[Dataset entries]
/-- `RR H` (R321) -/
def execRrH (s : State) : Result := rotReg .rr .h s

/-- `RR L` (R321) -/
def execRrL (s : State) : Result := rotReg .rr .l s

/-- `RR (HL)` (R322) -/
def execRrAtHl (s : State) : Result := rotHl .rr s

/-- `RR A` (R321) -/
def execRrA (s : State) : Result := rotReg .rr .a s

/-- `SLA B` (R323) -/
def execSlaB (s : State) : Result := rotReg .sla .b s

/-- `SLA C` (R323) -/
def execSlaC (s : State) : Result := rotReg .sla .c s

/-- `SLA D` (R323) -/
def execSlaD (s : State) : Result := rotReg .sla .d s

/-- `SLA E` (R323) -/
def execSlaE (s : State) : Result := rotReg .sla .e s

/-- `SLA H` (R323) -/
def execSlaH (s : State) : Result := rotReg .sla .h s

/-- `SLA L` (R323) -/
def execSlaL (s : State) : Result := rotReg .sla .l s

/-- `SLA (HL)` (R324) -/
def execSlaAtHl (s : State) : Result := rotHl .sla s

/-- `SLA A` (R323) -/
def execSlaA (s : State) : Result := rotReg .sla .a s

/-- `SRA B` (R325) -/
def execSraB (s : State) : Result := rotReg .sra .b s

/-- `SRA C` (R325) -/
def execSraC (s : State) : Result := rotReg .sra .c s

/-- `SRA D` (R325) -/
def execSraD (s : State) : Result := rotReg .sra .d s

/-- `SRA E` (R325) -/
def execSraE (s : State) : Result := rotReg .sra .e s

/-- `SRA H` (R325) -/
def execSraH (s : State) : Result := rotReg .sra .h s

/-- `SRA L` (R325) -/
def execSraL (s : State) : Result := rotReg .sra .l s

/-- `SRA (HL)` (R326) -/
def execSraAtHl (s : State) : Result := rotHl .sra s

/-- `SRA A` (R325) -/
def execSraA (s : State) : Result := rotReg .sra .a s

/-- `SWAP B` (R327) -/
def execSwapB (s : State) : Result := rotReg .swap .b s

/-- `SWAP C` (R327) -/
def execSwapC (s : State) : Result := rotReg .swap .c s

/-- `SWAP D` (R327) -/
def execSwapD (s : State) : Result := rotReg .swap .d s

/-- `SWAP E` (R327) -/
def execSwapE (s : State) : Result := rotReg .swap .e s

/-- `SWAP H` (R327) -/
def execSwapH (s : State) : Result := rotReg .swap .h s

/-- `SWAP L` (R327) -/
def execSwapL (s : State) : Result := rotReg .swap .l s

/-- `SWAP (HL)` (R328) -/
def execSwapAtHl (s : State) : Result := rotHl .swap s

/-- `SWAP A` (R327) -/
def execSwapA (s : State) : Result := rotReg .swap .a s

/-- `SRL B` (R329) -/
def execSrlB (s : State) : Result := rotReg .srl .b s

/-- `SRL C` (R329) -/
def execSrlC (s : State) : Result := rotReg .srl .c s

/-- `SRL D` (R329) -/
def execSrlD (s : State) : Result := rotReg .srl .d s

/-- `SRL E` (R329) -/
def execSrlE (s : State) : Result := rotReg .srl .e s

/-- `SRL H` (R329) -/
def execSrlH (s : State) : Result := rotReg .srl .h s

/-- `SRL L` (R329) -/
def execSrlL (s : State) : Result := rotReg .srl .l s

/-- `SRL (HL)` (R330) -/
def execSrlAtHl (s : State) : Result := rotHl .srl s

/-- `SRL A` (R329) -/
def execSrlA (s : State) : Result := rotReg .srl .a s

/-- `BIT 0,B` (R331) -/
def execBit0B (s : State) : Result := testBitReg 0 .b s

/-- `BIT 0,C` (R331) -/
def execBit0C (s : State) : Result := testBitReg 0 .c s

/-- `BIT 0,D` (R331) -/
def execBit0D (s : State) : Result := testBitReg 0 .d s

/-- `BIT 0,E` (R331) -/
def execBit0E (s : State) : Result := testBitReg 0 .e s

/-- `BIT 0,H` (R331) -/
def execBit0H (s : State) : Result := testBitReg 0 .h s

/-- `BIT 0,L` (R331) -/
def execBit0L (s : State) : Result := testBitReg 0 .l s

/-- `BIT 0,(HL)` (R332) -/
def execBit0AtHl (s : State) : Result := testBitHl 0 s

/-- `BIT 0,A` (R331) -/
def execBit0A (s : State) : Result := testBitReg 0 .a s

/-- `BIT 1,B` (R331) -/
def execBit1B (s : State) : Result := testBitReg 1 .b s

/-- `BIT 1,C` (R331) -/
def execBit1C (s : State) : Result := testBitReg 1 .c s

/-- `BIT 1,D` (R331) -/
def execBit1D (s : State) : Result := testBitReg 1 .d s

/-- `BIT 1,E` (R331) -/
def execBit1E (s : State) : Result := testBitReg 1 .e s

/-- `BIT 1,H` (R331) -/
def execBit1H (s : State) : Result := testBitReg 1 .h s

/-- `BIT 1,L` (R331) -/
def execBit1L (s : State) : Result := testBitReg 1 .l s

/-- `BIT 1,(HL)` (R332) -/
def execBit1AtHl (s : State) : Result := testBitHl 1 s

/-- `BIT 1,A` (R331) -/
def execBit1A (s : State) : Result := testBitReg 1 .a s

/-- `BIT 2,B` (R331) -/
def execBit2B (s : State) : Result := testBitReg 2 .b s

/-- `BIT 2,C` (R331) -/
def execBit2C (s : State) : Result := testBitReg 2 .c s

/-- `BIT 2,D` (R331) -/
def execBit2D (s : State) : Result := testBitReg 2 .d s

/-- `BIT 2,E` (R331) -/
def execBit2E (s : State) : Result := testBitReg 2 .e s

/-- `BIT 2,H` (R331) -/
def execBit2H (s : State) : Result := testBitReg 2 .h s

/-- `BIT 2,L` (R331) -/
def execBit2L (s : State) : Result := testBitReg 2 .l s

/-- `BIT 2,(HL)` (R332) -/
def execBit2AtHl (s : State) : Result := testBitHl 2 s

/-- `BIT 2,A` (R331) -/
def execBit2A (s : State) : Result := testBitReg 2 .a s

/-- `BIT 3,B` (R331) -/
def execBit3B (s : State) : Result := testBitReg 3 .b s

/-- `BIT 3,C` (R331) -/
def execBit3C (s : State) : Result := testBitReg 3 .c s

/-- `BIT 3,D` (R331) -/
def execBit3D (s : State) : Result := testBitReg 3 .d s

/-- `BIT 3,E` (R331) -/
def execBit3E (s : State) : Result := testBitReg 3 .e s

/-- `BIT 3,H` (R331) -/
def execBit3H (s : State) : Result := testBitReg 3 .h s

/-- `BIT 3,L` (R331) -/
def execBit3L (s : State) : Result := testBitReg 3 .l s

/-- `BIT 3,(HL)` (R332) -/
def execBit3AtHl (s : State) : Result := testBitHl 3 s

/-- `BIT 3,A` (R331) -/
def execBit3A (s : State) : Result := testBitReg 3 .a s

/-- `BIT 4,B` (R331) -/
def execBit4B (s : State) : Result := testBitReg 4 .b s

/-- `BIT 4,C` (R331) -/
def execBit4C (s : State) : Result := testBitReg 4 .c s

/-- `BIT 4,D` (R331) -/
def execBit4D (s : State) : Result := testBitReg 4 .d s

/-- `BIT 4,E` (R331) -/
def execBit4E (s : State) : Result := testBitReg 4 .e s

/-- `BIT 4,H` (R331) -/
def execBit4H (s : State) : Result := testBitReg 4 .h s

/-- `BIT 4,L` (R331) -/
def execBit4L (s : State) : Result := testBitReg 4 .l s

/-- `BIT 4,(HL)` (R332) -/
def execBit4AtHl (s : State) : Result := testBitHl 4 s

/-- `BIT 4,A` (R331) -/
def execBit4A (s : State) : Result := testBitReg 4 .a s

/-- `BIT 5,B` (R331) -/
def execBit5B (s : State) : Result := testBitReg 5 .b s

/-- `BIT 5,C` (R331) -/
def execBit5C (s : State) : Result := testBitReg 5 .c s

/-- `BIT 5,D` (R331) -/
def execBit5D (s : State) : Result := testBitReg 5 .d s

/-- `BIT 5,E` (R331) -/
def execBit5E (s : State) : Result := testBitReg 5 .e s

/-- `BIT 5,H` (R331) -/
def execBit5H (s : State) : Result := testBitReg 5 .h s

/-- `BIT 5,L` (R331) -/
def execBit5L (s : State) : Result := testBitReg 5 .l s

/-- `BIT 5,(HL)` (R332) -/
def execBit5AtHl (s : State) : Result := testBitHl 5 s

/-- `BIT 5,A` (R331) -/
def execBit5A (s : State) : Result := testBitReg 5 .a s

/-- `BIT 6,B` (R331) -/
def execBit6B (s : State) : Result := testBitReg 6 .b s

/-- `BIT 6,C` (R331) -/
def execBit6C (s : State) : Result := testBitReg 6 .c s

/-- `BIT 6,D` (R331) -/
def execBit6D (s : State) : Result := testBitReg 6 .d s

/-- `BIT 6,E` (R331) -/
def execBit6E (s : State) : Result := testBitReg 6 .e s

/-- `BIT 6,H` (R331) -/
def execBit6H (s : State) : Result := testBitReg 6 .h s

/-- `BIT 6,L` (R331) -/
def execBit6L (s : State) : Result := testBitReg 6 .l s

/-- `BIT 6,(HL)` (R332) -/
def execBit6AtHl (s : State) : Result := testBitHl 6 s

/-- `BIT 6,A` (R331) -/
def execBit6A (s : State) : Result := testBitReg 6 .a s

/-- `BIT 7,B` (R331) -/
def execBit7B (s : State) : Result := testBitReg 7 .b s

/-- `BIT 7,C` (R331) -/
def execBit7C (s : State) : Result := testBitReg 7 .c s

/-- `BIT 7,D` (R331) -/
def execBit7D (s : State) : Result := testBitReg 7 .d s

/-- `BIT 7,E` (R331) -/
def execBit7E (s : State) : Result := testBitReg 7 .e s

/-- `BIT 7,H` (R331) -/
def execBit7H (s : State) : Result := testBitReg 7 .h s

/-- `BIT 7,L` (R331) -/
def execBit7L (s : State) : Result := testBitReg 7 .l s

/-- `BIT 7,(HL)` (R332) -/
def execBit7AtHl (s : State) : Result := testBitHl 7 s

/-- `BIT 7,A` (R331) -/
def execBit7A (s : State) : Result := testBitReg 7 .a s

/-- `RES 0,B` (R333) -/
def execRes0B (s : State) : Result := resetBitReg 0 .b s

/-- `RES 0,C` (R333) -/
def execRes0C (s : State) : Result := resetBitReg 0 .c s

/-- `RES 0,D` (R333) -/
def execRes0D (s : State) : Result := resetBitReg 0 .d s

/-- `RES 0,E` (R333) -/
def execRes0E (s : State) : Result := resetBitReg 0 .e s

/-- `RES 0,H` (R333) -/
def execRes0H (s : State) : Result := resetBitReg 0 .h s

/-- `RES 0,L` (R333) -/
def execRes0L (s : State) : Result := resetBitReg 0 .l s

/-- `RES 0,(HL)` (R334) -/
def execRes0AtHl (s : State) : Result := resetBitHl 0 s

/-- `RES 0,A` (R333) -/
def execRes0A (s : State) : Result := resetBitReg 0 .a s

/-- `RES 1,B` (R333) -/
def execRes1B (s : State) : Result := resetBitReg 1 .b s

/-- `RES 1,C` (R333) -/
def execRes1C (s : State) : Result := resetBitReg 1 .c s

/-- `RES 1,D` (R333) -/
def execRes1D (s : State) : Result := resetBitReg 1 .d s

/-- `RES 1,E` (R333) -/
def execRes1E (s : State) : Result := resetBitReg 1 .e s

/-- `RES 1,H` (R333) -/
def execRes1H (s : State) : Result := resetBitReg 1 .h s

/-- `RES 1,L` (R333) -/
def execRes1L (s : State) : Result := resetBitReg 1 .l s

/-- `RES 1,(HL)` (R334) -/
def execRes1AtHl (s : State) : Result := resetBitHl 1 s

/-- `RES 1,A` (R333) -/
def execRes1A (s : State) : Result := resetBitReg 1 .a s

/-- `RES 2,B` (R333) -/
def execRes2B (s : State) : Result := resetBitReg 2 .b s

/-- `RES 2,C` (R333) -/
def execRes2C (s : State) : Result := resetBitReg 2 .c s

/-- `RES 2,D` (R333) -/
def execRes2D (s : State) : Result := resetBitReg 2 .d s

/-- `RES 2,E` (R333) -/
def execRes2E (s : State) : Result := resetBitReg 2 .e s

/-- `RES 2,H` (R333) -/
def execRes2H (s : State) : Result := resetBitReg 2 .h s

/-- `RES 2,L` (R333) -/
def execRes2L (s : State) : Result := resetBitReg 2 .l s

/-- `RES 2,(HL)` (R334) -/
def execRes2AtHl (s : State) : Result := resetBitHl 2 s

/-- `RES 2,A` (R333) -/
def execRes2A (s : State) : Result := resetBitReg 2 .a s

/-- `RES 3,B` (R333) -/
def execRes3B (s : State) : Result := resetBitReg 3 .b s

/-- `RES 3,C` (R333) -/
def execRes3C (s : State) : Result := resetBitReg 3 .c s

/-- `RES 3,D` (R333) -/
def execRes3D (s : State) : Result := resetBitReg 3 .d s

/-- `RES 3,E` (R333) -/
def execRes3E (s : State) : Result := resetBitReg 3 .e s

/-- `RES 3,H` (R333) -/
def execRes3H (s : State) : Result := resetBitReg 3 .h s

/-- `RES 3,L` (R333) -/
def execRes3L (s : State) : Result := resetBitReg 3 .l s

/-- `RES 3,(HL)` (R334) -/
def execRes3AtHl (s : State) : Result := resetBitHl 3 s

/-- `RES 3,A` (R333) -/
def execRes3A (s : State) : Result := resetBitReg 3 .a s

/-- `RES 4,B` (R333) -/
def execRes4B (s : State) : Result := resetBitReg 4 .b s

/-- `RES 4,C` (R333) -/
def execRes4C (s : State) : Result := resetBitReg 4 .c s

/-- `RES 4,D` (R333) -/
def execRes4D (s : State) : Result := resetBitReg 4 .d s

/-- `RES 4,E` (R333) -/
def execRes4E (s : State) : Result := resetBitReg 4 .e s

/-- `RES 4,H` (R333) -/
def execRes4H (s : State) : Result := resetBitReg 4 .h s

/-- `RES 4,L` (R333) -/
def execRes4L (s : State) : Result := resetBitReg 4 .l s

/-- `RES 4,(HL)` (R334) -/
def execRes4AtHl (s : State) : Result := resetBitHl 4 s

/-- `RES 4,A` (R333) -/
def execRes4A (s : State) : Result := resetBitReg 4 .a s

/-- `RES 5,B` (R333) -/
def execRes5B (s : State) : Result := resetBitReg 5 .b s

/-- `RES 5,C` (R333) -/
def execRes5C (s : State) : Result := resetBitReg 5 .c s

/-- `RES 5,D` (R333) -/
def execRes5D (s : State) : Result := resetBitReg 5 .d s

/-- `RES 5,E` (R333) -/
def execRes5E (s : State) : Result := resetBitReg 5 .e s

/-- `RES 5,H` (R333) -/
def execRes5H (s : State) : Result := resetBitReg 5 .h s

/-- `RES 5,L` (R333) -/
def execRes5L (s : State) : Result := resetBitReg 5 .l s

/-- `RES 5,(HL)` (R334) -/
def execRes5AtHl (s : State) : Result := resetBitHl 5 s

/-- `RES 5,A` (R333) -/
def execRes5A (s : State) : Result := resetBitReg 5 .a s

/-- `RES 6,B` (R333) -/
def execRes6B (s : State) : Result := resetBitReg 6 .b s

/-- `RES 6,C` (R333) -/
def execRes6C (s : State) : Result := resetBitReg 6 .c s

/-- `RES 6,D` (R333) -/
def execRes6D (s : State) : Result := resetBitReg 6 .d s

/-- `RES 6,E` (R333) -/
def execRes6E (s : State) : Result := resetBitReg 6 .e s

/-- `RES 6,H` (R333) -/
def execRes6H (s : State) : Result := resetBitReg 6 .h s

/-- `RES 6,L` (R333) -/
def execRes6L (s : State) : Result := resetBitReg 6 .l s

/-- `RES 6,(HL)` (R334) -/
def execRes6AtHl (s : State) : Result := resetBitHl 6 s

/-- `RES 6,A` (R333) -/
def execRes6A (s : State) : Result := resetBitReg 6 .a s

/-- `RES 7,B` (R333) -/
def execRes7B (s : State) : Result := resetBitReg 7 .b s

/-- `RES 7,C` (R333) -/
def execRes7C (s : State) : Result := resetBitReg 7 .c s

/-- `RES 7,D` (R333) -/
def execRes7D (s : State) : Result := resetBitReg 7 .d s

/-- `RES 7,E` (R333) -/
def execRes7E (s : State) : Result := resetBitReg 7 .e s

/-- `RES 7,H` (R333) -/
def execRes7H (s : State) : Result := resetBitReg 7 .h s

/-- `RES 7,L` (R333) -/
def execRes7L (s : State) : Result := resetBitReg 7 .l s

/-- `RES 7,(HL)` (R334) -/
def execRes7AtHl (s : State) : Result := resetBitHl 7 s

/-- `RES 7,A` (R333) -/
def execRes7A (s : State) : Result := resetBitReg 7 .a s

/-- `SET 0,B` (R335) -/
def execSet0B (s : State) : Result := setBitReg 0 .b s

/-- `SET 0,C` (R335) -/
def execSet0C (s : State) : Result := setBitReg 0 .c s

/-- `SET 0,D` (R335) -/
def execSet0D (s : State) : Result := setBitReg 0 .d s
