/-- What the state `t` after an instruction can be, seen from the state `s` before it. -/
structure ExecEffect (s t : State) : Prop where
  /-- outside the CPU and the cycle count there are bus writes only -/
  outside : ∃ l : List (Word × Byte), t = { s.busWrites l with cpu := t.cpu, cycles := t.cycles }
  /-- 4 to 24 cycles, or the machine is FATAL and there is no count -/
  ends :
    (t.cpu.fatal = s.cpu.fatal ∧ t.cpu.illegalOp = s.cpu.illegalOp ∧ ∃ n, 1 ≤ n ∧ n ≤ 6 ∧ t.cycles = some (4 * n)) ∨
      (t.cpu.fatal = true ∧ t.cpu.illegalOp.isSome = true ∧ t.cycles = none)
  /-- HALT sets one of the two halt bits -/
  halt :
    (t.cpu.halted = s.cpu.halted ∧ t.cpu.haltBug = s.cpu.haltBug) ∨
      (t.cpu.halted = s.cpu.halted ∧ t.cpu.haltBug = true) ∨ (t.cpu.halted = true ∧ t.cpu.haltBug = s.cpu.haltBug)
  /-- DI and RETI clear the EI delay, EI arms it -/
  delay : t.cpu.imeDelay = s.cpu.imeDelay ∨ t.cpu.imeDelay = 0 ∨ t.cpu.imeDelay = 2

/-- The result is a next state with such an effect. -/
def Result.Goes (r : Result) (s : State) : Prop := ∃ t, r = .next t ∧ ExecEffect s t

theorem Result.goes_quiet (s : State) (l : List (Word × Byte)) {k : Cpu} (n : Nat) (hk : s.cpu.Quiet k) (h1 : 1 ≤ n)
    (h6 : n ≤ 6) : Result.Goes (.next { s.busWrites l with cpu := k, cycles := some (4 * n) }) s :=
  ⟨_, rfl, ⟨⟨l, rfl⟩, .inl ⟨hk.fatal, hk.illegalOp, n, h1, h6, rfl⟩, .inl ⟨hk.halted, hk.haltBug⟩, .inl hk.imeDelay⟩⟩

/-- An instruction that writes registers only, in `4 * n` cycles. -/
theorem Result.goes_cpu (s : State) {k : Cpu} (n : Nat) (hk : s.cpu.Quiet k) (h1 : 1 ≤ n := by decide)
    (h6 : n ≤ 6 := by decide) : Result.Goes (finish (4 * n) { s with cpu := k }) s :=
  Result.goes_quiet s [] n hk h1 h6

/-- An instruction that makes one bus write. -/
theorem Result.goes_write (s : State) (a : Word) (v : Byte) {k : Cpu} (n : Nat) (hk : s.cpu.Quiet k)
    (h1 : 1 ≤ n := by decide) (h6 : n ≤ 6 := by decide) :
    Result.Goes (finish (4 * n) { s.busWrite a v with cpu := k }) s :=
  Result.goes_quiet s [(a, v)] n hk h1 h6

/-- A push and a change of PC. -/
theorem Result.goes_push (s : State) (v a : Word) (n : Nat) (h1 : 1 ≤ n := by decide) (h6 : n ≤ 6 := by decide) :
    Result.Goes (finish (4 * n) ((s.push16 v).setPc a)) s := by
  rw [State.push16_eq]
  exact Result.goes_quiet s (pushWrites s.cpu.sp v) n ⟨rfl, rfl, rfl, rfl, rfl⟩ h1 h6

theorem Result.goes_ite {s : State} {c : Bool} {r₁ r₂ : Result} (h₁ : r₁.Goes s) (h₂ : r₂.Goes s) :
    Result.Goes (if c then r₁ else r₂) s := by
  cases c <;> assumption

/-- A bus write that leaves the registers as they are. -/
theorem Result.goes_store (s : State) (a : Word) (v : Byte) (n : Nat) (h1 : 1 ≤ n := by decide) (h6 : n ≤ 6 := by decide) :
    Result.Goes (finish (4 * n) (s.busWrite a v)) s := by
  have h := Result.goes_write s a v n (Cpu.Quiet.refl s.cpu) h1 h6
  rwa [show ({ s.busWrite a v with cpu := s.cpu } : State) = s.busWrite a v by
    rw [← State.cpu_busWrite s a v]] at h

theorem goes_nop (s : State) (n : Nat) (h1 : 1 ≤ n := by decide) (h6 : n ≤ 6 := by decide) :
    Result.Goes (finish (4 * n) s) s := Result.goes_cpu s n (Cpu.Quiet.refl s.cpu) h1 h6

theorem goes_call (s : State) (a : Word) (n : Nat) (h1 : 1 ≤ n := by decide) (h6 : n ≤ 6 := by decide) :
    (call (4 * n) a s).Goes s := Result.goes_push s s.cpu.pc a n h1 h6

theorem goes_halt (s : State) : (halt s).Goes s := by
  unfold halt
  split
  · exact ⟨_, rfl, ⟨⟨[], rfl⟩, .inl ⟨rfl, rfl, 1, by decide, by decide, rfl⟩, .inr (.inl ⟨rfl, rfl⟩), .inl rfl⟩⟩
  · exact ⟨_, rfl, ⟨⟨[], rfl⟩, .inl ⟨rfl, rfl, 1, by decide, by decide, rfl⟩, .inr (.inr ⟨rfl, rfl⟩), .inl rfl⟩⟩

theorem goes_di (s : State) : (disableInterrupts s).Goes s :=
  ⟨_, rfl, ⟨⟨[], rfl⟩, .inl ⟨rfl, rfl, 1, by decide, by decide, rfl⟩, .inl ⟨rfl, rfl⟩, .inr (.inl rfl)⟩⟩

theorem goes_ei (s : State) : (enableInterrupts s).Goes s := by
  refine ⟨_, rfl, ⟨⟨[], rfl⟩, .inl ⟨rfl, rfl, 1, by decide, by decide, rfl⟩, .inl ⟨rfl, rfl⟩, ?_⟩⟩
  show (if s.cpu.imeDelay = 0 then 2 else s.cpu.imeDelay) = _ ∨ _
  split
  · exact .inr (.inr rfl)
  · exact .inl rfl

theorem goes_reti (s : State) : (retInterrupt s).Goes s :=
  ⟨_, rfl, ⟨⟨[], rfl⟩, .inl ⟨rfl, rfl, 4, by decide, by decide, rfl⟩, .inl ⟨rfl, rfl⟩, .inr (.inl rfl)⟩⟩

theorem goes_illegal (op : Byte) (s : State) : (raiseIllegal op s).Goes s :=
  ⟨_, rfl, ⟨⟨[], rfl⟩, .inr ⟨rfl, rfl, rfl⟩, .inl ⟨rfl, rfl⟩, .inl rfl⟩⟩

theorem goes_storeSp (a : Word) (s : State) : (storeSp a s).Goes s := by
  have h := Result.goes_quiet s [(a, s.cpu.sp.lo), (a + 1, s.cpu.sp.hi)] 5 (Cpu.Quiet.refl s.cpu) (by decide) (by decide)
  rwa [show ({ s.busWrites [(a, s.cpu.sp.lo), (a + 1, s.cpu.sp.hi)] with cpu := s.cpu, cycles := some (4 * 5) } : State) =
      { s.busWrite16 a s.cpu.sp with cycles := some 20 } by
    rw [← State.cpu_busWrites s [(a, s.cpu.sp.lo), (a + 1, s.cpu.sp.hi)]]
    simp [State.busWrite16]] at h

To do:
Number of lines with the string "outside" in the data above: report this figure and nothing more.

Response below:
2